DATASET RECORDS Start Marker

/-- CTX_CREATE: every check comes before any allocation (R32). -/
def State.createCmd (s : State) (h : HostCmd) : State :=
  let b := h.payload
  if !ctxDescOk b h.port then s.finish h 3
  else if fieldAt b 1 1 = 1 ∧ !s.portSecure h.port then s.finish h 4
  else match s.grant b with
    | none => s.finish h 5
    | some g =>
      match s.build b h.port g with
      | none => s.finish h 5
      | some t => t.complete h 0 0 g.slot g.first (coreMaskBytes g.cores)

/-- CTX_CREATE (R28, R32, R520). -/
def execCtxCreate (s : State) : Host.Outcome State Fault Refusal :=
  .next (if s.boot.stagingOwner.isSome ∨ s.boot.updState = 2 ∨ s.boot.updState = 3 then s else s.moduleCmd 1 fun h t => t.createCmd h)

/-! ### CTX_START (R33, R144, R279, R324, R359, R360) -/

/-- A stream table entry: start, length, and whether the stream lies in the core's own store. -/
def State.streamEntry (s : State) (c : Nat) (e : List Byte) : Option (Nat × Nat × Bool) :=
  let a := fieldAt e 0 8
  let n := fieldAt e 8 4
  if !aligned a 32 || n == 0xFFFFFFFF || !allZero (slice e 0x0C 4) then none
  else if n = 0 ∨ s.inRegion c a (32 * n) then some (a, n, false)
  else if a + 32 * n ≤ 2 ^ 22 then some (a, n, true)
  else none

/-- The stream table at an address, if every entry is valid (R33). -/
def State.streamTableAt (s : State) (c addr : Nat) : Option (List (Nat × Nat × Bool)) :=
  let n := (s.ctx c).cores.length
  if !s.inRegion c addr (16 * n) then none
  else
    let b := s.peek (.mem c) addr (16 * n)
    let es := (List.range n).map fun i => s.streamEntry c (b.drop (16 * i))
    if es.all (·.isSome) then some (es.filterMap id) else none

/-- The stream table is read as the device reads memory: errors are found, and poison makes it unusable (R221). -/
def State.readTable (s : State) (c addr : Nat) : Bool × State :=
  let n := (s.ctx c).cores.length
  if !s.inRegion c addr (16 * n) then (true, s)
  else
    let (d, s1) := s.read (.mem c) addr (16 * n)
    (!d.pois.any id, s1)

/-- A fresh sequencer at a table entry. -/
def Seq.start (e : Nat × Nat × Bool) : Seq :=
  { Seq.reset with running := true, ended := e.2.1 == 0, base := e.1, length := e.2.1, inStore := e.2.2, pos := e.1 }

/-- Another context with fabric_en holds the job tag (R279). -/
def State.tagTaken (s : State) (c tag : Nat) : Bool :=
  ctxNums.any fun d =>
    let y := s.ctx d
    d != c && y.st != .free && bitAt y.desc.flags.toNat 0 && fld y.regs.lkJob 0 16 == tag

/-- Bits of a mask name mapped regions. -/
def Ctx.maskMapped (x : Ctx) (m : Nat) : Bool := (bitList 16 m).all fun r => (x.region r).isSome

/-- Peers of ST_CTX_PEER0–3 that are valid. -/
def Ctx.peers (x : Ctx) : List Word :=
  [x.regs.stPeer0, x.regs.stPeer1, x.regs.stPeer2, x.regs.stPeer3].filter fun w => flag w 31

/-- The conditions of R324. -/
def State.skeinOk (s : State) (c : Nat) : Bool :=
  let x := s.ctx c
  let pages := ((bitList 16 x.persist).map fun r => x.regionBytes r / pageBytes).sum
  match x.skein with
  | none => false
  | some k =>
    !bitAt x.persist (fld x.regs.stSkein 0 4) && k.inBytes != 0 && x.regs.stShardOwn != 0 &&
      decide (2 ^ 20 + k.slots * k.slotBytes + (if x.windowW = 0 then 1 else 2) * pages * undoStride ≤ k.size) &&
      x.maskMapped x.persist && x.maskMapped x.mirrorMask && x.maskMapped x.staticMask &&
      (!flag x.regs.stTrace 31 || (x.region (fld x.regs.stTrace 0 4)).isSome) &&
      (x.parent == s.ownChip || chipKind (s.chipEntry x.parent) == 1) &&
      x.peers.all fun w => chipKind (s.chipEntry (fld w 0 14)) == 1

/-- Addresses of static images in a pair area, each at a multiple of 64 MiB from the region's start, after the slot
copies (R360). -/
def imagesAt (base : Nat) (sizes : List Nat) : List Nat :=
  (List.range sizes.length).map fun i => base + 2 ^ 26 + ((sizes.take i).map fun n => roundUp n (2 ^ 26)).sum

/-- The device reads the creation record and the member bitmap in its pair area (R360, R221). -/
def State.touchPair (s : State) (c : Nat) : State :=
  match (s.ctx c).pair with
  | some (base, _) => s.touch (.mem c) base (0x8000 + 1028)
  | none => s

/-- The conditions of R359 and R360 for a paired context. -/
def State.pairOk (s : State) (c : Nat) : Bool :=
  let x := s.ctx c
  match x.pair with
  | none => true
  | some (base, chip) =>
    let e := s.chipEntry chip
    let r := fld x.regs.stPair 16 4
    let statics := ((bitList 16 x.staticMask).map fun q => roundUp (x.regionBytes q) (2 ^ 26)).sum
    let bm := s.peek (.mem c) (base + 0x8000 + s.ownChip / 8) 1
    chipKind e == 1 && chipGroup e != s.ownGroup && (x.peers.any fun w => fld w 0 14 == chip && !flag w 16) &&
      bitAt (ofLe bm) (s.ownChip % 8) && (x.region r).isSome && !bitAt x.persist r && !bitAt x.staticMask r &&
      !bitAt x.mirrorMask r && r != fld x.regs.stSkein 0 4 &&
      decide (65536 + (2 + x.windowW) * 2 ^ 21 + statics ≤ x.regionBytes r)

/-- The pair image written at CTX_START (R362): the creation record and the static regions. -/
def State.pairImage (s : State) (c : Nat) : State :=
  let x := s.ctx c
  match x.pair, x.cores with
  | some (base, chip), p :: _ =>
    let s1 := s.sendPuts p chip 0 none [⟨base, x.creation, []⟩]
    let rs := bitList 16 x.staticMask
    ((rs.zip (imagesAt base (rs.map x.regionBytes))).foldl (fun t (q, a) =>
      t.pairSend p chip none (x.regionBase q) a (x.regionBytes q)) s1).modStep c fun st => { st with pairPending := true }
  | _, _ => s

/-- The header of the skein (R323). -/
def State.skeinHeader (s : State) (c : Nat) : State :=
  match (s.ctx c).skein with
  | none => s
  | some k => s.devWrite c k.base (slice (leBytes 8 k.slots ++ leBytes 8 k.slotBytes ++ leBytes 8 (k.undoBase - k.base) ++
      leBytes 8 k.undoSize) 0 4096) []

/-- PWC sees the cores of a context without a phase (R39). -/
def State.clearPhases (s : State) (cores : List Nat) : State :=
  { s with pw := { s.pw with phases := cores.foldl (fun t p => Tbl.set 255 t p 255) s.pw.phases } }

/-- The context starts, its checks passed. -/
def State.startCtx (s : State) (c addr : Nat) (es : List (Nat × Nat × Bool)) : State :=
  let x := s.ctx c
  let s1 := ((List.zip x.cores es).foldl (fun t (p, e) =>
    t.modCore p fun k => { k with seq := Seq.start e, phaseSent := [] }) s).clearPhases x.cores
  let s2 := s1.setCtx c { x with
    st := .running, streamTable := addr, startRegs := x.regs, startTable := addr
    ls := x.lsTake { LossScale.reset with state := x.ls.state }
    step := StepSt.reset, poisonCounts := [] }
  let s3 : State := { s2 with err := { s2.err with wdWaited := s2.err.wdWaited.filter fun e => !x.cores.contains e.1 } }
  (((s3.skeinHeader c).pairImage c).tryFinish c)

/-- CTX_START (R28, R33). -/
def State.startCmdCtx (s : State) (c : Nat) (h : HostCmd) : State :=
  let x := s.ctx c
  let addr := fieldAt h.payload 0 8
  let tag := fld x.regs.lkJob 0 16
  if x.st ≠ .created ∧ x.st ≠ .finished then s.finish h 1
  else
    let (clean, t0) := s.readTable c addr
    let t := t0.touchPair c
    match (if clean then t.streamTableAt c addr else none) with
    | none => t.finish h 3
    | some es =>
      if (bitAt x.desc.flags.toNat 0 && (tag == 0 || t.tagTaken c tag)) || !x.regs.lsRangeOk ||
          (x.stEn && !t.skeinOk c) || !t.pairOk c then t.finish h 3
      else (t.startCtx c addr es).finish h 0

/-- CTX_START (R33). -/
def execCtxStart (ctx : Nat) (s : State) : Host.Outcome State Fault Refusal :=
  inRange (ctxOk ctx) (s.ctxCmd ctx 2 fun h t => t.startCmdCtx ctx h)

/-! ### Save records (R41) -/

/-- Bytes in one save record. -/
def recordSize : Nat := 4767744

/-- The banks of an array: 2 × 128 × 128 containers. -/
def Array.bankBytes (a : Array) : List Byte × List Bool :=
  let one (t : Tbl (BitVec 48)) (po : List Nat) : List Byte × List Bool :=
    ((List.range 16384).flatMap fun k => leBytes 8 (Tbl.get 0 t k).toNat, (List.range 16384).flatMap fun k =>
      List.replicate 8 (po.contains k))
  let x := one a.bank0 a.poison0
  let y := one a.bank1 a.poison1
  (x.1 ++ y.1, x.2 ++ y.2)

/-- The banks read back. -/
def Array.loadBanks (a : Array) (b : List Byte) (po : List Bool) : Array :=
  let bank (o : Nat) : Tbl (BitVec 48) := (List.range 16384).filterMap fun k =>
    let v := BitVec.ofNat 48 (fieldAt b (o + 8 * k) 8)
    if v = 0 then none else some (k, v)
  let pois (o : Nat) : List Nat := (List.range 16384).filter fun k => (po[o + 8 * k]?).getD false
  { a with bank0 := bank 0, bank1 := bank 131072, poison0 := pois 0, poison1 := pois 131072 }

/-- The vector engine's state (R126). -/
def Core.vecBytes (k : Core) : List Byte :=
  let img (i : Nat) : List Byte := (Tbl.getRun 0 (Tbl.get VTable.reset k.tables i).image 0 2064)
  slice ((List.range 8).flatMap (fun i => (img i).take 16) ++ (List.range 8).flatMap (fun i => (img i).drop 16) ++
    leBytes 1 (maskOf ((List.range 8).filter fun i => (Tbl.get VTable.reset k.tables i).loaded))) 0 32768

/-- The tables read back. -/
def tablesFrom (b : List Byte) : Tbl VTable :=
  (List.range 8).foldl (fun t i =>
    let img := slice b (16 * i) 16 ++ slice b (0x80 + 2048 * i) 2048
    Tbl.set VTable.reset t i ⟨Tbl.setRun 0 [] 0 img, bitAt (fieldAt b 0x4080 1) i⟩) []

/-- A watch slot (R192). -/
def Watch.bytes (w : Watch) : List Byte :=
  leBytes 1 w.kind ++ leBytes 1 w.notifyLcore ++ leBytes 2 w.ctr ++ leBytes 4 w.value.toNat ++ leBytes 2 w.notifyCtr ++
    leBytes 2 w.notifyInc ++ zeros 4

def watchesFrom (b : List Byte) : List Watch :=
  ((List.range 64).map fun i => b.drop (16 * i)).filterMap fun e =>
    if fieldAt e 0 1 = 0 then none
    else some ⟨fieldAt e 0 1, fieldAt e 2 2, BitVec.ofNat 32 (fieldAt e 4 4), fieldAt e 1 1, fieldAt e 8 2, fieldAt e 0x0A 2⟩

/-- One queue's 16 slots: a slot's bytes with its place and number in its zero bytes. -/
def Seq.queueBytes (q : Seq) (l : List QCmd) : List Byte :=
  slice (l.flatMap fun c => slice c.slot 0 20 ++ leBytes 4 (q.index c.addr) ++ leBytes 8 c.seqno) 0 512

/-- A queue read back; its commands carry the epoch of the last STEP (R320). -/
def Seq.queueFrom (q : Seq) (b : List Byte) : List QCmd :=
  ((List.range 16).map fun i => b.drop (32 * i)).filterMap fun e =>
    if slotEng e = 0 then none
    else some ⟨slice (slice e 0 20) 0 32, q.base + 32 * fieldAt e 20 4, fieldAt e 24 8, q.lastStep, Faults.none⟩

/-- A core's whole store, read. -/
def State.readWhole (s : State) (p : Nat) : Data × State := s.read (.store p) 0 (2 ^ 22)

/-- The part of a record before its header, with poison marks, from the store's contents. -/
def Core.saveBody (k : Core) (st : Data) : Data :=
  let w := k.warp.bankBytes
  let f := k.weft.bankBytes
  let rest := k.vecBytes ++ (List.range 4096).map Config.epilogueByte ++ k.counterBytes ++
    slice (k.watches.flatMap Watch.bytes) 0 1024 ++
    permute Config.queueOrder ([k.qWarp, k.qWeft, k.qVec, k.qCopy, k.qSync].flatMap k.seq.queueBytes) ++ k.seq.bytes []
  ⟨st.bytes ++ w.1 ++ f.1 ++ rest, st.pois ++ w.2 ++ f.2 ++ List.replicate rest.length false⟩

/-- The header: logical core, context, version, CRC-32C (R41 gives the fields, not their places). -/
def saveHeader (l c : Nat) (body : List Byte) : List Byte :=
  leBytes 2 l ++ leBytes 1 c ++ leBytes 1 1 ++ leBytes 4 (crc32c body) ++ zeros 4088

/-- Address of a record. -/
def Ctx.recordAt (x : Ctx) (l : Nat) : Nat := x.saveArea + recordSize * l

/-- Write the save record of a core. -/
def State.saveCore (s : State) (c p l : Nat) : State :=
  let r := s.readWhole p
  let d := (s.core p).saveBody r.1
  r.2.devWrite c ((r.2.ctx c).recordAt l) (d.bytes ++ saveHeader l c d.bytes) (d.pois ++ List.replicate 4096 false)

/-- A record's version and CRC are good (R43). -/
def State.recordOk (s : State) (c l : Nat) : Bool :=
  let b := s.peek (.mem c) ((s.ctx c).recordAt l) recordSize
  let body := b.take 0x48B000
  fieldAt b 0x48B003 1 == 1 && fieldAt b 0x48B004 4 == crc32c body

DATASET RECORDS End Marker

§ **PROBLEM REQUIREMENTS**: The expected answer is every line above in which the word "regs" appears.

§ **RESPONSE TO THE EXERCISE**:
    d != c && y.st != .free && bitAt y.desc.flags.toNat 0 && fld y.regs.lkJob 0 16 == tag
  [x.regs.stPeer0, x.regs.stPeer1, x.regs.stPeer2, x.regs.stPeer3].filter fun w => flag w 31
    !bitAt x.persist (fld x.regs.stSkein 0 4) && k.inBytes != 0 && x.regs.stShardOwn != 0 &&
      (!flag x.regs.stTrace 31 || (x.region (fld x.regs.stTrace 0 4)).isSome) &&
    let r := fld x.regs.stPair 16 4
      !bitAt x.mirrorMask r && r != fld x.regs.stSkein 0 4 &&
    st := .running, streamTable := addr, startRegs := x.regs, startTable := addr
  let tag := fld x.regs.lkJob 0 16
      if (bitAt x.desc.flags.toNat 0 && (tag == 0 || t.tagTaken c tag)) || !x.regs.lsRangeOk ||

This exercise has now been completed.